- [Assignment]: The data below holds a line containing "decodeLink 0x00000000500000000028000800010049 = .mark" and a line containing "theorem test_wf_control_index : Instr.wf"; please quote exactly those two lines and every line between them, and nothing else.

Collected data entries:
• • • • •
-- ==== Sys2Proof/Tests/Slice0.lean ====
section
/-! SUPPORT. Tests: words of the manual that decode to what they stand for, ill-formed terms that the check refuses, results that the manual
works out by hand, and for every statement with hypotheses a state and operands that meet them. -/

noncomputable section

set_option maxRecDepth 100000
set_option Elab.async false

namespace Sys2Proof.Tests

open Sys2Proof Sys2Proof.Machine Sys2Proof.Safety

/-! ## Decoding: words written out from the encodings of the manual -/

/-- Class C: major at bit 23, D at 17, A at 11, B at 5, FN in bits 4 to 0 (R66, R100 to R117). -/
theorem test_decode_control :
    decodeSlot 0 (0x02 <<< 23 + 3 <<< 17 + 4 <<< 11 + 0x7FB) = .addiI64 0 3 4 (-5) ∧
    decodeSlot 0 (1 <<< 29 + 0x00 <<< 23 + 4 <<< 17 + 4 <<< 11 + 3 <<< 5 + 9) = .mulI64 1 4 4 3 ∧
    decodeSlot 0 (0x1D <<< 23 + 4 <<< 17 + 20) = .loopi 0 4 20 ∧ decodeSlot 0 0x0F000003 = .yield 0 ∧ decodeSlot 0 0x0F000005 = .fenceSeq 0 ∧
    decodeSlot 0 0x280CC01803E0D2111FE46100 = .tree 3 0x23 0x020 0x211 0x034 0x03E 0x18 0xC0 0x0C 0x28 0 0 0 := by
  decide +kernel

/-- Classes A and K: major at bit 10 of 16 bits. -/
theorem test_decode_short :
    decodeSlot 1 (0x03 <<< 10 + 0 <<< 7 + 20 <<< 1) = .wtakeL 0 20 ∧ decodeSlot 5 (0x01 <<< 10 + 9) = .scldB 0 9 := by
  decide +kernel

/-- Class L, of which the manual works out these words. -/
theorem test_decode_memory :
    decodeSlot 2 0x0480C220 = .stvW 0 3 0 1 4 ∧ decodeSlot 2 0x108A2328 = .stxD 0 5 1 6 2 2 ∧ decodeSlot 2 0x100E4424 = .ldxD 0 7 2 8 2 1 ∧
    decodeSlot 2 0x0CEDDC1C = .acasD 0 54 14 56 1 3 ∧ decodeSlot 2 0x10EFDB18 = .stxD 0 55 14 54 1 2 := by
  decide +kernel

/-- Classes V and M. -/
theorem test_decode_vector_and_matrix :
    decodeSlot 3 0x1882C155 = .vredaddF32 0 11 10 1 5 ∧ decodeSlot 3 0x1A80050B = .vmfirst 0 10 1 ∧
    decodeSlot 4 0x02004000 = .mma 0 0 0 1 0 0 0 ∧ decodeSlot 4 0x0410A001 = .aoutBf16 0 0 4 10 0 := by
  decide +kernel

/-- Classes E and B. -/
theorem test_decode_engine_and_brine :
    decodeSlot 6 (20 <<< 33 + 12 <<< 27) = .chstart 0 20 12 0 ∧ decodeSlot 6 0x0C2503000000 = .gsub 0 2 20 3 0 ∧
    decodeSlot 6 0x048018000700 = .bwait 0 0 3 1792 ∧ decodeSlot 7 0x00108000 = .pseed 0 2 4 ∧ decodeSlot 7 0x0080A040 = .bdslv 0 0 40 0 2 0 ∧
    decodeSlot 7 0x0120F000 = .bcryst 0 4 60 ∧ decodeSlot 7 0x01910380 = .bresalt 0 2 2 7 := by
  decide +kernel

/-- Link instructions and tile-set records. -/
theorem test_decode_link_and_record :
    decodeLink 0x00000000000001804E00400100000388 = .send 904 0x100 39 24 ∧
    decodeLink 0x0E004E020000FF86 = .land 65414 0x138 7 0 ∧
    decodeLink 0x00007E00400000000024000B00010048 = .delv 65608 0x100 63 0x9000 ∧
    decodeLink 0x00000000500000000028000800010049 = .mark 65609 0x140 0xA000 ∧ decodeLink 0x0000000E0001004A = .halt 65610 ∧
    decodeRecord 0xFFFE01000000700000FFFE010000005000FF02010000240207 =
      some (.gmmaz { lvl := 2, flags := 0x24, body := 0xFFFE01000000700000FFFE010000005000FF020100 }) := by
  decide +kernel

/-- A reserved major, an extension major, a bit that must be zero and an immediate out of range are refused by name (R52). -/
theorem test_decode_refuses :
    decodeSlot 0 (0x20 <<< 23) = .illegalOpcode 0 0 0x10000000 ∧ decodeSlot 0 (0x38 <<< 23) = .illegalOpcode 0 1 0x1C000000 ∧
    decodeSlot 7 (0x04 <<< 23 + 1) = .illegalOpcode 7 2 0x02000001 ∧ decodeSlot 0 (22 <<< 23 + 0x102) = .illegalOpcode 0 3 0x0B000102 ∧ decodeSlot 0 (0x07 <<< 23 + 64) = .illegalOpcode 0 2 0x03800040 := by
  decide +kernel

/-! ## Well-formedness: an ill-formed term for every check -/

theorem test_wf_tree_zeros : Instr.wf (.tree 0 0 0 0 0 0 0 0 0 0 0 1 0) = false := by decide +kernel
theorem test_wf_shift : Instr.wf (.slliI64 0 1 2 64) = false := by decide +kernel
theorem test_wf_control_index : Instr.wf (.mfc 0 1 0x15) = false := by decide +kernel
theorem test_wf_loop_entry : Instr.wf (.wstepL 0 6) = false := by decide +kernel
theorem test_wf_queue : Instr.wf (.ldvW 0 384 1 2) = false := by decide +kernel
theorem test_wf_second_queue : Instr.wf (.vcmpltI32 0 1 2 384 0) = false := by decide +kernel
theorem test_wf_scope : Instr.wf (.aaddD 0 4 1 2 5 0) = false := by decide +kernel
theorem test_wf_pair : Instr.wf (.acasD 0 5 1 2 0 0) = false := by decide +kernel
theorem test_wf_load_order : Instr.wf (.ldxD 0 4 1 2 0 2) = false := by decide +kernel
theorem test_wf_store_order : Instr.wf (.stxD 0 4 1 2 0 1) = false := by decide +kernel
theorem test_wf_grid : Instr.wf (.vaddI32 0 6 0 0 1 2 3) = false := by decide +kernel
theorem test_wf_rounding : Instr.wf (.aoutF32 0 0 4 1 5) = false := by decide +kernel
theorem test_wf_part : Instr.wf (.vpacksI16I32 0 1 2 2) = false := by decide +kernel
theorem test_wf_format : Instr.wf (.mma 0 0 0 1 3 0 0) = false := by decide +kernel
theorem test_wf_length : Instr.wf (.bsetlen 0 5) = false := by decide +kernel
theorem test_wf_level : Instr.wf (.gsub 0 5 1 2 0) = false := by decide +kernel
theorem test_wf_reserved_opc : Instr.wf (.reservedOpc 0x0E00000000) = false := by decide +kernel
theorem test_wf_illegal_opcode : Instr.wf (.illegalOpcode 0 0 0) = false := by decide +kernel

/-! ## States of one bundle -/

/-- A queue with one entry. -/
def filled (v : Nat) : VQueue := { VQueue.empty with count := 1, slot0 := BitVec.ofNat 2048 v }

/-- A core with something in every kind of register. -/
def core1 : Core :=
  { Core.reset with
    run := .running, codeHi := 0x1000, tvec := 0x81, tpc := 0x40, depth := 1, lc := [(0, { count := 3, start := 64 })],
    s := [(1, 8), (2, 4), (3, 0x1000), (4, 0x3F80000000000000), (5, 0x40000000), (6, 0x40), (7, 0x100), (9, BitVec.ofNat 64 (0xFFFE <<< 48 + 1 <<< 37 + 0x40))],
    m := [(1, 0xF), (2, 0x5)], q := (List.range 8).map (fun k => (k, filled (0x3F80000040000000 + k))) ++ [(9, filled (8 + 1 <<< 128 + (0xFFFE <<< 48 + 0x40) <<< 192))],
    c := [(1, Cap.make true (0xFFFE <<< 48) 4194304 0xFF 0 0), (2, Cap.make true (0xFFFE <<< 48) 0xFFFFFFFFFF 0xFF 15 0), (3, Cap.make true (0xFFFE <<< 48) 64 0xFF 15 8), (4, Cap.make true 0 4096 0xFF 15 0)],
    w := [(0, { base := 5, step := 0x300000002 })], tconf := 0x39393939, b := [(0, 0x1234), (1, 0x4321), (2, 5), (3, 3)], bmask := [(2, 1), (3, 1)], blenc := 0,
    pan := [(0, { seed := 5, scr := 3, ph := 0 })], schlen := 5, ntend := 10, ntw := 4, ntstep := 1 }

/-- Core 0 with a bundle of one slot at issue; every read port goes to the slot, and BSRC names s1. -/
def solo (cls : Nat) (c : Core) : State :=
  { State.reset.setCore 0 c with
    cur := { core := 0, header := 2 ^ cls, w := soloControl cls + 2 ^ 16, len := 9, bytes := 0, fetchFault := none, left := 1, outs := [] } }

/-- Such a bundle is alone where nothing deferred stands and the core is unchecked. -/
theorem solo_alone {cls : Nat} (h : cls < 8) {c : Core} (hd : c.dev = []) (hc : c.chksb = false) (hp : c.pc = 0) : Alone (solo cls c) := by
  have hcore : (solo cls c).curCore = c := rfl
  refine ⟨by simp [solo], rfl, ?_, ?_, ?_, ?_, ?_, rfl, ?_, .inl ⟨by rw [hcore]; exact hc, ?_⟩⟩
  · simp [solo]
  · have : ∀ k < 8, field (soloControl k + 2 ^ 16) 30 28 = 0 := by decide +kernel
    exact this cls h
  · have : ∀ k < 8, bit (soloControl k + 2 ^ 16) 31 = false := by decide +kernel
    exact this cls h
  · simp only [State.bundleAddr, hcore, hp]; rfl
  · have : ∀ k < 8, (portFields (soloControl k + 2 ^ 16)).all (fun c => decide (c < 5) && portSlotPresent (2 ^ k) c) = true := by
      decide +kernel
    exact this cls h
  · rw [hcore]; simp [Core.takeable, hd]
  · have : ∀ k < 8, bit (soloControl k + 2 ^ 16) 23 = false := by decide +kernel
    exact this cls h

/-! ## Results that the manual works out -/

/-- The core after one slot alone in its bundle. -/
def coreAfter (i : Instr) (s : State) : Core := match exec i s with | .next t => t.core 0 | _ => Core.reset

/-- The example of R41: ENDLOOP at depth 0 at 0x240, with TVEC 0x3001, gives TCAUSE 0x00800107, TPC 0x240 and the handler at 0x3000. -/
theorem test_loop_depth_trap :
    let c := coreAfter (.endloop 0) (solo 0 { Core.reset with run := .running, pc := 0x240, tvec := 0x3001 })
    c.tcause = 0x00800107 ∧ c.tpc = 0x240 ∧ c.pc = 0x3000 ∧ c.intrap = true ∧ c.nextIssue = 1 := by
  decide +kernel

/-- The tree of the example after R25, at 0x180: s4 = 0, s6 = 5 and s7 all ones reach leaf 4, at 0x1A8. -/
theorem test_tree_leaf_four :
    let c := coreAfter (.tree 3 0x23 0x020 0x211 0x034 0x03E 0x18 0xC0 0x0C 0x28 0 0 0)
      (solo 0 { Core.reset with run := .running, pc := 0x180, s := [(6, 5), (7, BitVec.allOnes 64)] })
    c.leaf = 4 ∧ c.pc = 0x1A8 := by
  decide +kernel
• • • • •
- [Result]:
    decodeLink 0x00000000500000000028000800010049 = .mark 65609 0x140 0xA000 ∧ decodeLink 0x0000000E0001004A = .halt 65610 ∧
    decodeRecord 0xFFFE01000000700000FFFE010000005000FF02010000240207 =
      some (.gmmaz { lvl := 2, flags := 0x24, body := 0xFFFE01000000700000FFFE010000005000FF020100 }) := by
  decide +kernel

/-- A reserved major, an extension major, a bit that must be zero and an immediate out of range are refused by name (R52). -/
theorem test_decode_refuses :
    decodeSlot 0 (0x20 <<< 23) = .illegalOpcode 0 0 0x10000000 ∧ decodeSlot 0 (0x38 <<< 23) = .illegalOpcode 0 1 0x1C000000 ∧
    decodeSlot 7 (0x04 <<< 23 + 1) = .illegalOpcode 7 2 0x02000001 ∧ decodeSlot 0 (22 <<< 23 + 0x102) = .illegalOpcode 0 3 0x0B000102 ∧ decodeSlot 0 (0x07 <<< 23 + 64) = .illegalOpcode 0 2 0x03800040 := by
  decide +kernel

/-! ## Well-formedness: an ill-formed term for every check -/

theorem test_wf_tree_zeros : Instr.wf (.tree 0 0 0 0 0 0 0 0 0 0 0 1 0) = false := by decide +kernel
theorem test_wf_shift : Instr.wf (.slliI64 0 1 2 64) = false := by decide +kernel
theorem test_wf_control_index : Instr.wf (.mfc 0 1 0x15) = false := by decide +kernel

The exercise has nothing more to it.